И ночь «привода» не замедлила.

* * *

Ровно через неделю после собора Божьих людей, также в субботу, под вечер, приехали в Луповицы Кислов и Строинский, пришли матрос Фуркасов и дьякон Мемнон. Был на тот день назначен «привод» Дуни и Василисушки.

Смеркалось, собрались Божьи люди перед входом в сионскую горницу. Когда Николай Александрыч, осветив ее, отворил двери, прежде всех вошли Дуня с Марьей Ивановной, Варенькой и Катенькой, а за ней Василисушка с Варварой Петровной, с Матренушкой и еще с одной богаделенной старушкой. Из сионской горницы они тотчас пошли в коридор. Там в одной комнате Дуню стали одевать в «белые ризы», в другой Василисушку.

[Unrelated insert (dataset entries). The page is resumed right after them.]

/-- CLEAR_POISON: a full-line write of the supplied 64 B (07 R215). -/
def execClearPoison (h : HeadNo) (dpa : Nat) (data : Line) (s : State) : Host.Outcome State Fault Refusal :=
  s.onChip fun c => c.boxIn h (.clearPoison h dpa data) false false false fun c =>
    let line := dpa / 64
    let r : Req := { src := .gone, arrival := c.pairHead h, write := true, line := line, data := data, mask := fullMask }
    if dpa % 64 ≠ 0 then c.mbox h .invalidPhysicalAddress
    else if scratchBase ≤ line then
      if line < scratchBase + c.cache.waysScratch * scratchWayLines then (c.scratchAccess r).mbox h .success
      else c.mbox h .invalidPhysicalAddress
    else if (c.objAt line).isNone then c.mbox h .invalidPhysicalAddress
    else (c.route r).mbox h .success

/-- Bytes that a scan of a range reads in a group: the written lines of the slots that the group holds. -/
def Chip.scanBytes (c : Chip) (first count g : Nat) : Nat :=
  64 * ((c.med.slots.filter (fun p => decide (p.2.group = g))).map (fun p =>
    (List.range 32768).countP (fun i => decide (first ≤ 32768 * p.1 + i ∧ 32768 * p.1 + i < first + count) && c.lineWritten (32768 * p.1 + i)))).sum

/-- GET_SCAN_MEDIA_CAPABILITIES: the estimated time in ms at 1 GB/s for each group that holds the range
(07 R219). -/
def execGetScanMediaCapabilities (h : HeadNo) (dpa len : Nat) (s : State) : Host.Outcome State Fault Refusal :=
  s.onChip fun c => c.boxRead h (.getScanMediaCapabilities h dpa len) false false fun c =>
    .fields [(c.groupNos.map (c.scanBytes (dpa / 64) len)).foldl max 0 / 1000000]

/-- SCAN_MEDIA: one scan per chip at a time (07 R219). -/
def execScanMedia (h : HeadNo) (dpa len : Nat) (s : State) : Host.Outcome State Fault Refusal :=
  s.onChip fun c => c.boxIn h (.scanMedia h dpa len) false false false fun c =>
    let scanning := match c.integ.scan with | some x => !x.done | none => false
    if scanning || c.bgRuns h then c.mbox h .busy
    else (c.onInteg fun i => { i with scan := some { head := h, first := dpa / 64, count := len } }).startBg h .scanMedia

/-- GET_SCAN_MEDIA_RESULTS: the marked lines that the last scan found (07 R219). -/
def execGetScanMediaResults (h : HeadNo) (s : State) : Host.Outcome State Fault Refusal :=
  s.onChip fun c => c.boxRead h (.getScanMediaResults h) false false fun c =>
    match c.integ.scan with
    | some x => .fields (x.found.map (64 * ·))
    | none => .fields []

/-- Sanitize on this chip, and on the partner in PAIRED; in ALONE the recorded twin is cleared (12 R328, R329). -/
def Chip.sanitizeAll (c : Chip) : Chip :=
  (c.peerErase true).sanitize.forgetTwin

/-- An erase command's refusals (12 R328), then its effect. -/
def Chip.eraseBox (c : Chip) (h : HeadNo) (f : Chip → Chip) : Chip :=
  if c.eraseDenied then c.mbox h .invalidSecurityState
  else if c.eraseBusy then c.mbox h .busy
  else if c.sec.drbgStopped || c.ledger.failed then c.mbox h .internalError
  else f c

/-- SANITIZE (12 R329). -/
def execSanitize (h : HeadNo) (s : State) : Host.Outcome State Fault Refusal :=
  s.onChip fun c => c.boxIn h (.sanitize h) false false true fun c =>
    if c.bgRuns h then c.mbox h .busy else c.eraseBox h fun c => c.sanitizeAll.startBg h .sanitize

/-- SECURE_ERASE (12 R328). -/
def execSecureErase (h : HeadNo) (s : State) : Host.Outcome State Fault Refusal :=
  s.onChip fun c => c.boxIn h (.secureErase h) false false true fun c => c.eraseBox h fun c =>
    let c := c.secureEraseAll
    if c.sec.peerErasing then c.onSec fun x => { x with eraseHead := some h } else c.mbox h .success

/-- GET_SECURITY_STATE (12 R343, Table 12-8). -/
def execGetSecurityState (h : HeadNo) (s : State) : Host.Outcome State Fault Refusal :=
  s.onChip fun c => c.boxRead h (.getSecurityState h) false false fun c => .fields [c.secState]
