/-- ROM recovery mode and the end of an idle transfer. In ROM recovery mode a query is answered with the state;
data in order is stored at its place in the slot and acknowledged with the next offset, data out of order is
answered with the offset expected, a wrong slot, a refused slot and a failed ledger with their STATUS. The end
of a download answers STATUS 4 with a faulty image, and otherwise STATUS 2, names the slot in the boot record
and starts anew. Outside ROM mode they have no effect. A transfer idle too long is dropped. (15 R389, 15 R396,
15 R397, 15 R398, 15 Table 15-7.) -/
def Obligations.RomRecovery : Prop :=
  ∀ (s : State) (slot ok : Bool),
    let b := s.chip.boot
    let serial := s.chip.id.serial.toNat
    let replies (i : Instr) (f : List Nat) : Prop := Completes i s fun c => c.outs = s.chip.outs ++ [.recoveryStatus f] ∧ s.chip.keepsBut [.outs] c
    let idle := if s.chip.ledger.failed = true then 7 else 0
    (∀ (off : Nat) (data : Line) (i : Instr), i = .recoveryQuery ∨ i = .recoveryData slot off data ok ∨ i = .recoveryEnd slot ok ∨ i = .recoveryDownloadTimeout →
      b.rom = false → Completes i s s.chip.untouched) ∧
    (b.rom = true →
      (b.upload = none → replies .recoveryQuery [5, 0, idle, 0, serial] ∧ replies (.recoveryEnd slot ok) [5, boolNat slot, idle, 0, serial] ∧
        Completes .recoveryDownloadTimeout s s.chip.untouched) ∧
      (∀ u, b.upload = some u → replies .recoveryQuery [5, boolNat u.slot, 1, 0, serial] ∧
        (u.via ≠ .recovery ∨ u.slot ≠ slot → replies (.recoveryEnd slot ok) [5, boolNat slot, 6, 0, serial]) ∧
        (u.via = .recovery → Completes .recoveryDownloadTimeout s fun c => c.boot = { b with upload := none, updState := 0, updError := 9, seen := c.boot.seen } ∧ s.chip.keepsBut [.boot] c) ∧
        (u.via = .recovery → u.slot = slot → s.chip.imageFault slot ok ≠ 0 → Completes (.recoveryEnd slot ok) s fun c =>
          c.outs = s.chip.outs ++ [.recoveryStatus [5, boolNat slot, 4, 0, serial]] ∧ c.boot.upload = none ∧ c.boot.updState = 4 ∧ c.boot.updError = s.chip.imageFault slot ok ∧
          s.chip.keepsBut [.boot, .outs] c) ∧
        (u.via = .recovery → u.slot = slot → s.chip.imageFault slot ok = 0 → Completes (.recoveryEnd slot ok) s fun c =>
          Output.recoveryStatus [5, boolNat slot, 2, 0, serial] ∈ s.chip.sent c ∧ c.boot.mainOut = true ∧ c.boot.stage = 2 ∧ c.boot.rom = false ∧ c.boot.upload = none ∧
          c.imageOf slot = s.chip.headerImage slot ∧
          (s.chip.slotValid (!slot) = true → c.boot.record = { b.record with previous := some b.record.active, active := slot, state := .pending }) ∧
          (s.chip.slotValid (!slot) = false → c.boot.record = { b.record with active := slot, state := .confirmed }))) ∧
      (∀ (off : Nat) (data : Line), let i : Instr := .recoveryData slot off data ok
        (s.chip.ledger.failed = true → replies i [5, boolNat slot, 7, 0, serial]) ∧
        (s.chip.ledger.failed = false → s.chip.storesWf →
          let stored (c : Chip) (at_ : Nat) : Prop := (∀ k < 64, c.ledger.cells.byte (slotBase slot + at_ + k) = (entryBytes data).getD k 0) ∧
            (∀ a, a < slotBase slot + at_ ∨ slotBase slot + at_ + 64 ≤ a → c.ledger.cells.byte a = s.chip.ledger.cells.byte a) ∧
            c.boot.upload = some { slot := slot, via := .recovery, next := at_ + 64 } ∧ Output.recoveryStatus [4, boolNat slot, 0, at_ + 64, 0] ∈ s.chip.sent c ∧
            s.chip.keepsBut [.boot, .ledger, .ring, .outs] c
          (b.upload = none → s.chip.recRefused slot = true → replies i [5, boolNat slot, 5, 0, serial]) ∧
          (b.upload = none → s.chip.recRefused slot = false → off ≠ 0 → replies i [4, boolNat slot, 0, 0, 0]) ∧
          (b.upload = none → s.chip.recRefused slot = false → off = 0 → Completes i s fun c => stored c 0 ∧ c.imageOf slot = {} ∧ c.boot.updState = 1) ∧
          ∀ u, b.upload = some u →
            (u.via ≠ .recovery ∨ u.slot ≠ slot → replies i [5, boolNat slot, 6, 0, serial]) ∧
            (u.via = .recovery → u.slot = slot → off ≠ u.next → replies i [4, boolNat slot, 0, u.next, 0]) ∧
            (u.via = .recovery → u.slot = slot → off = u.next → u.next + 64 < 4096 → Completes i s fun c => stored c u.next)))) ∧
    (b.upload = none → Completes .updIdleTimeout s s.chip.untouched) ∧
    ∀ u, b.upload = some u → (u.via = .recovery → Completes .updIdleTimeout s s.chip.untouched) ∧
      (u.via ≠ .recovery → Completes .updIdleTimeout s fun c => c.boot = { b with upload := none, updState := 0, updError := 9, seen := c.boot.seen } ∧ s.chip.keepsBut [.boot] c)
end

Когда другие Божьи люди облеклись в «белые ризы», они пошли друг за другом в сионскую горницу, а Дуня и Василисушка остались в полном уединенье.

– Углубись в себя, Дунюшка, помни, какое время для души твоей наступает, – говорила ей перед уходом Марья Ивановна. – Отложи обо всем попечение, только о Боге да о своей душе размышляй… Близишься к светозарному источнику благодати святого духа – вся земля, весь мир да будет скверной в глазах твоих и всех твоих помышленьях. Без сожаленья оставь житейские мысли, забудь все, что было, – новая жизнь для тебя наступает… Всем пренебрегай, все презирай, возненавидь все мирское. Помни – оно от врага… Молись!!.

Поцеловала Дуню, перекинула ей через плечо «знамя», а сама тихими шагами пошла в сионскую горницу.

Долго еще оставалась Дуня в одиночестве. Пока у Божьих людей было общее прощенье, пока кормщик читал жития и говорил поучение, она была одна в пустой комнате. И чего тогда она не передумала.

Вспомнила наставленье Марьи Ивановны – думать лишь о Боге и душе – и стала молиться на стоявший в углу образ. В небреженье он был – весь в паутине… Молилась Дуня, как с детства привыкла, – с крестным знаменьем, с земными поклонами.

Много раз говаривала ей Марья Ивановна, говорила и Варенька, что, вступая на путь Божий, должно отречься от мира, от отца с матерью, ото всего рода, племени. «Ведь сказано, – стоя на молитве, думает Дуня, – оставит человек отца своего и матерь свою и грядет по мне… Ах, тятя, тятя!.. Ах ты, милый мой, милый тятенька!.. Как же я покину тебя, как забуду, что я дочь твоя, рожденье твое?.. Притворяйся, говорила намедни мне Марья Ивановна, притворяйся, чтоб отец не заметил в тебе перемены… Не умею я, не смогу притворяться… Ведь это значит лукавить… А лукавить, – служить лукавому, его волю творить… А я от него бежать хочу… Как же это?»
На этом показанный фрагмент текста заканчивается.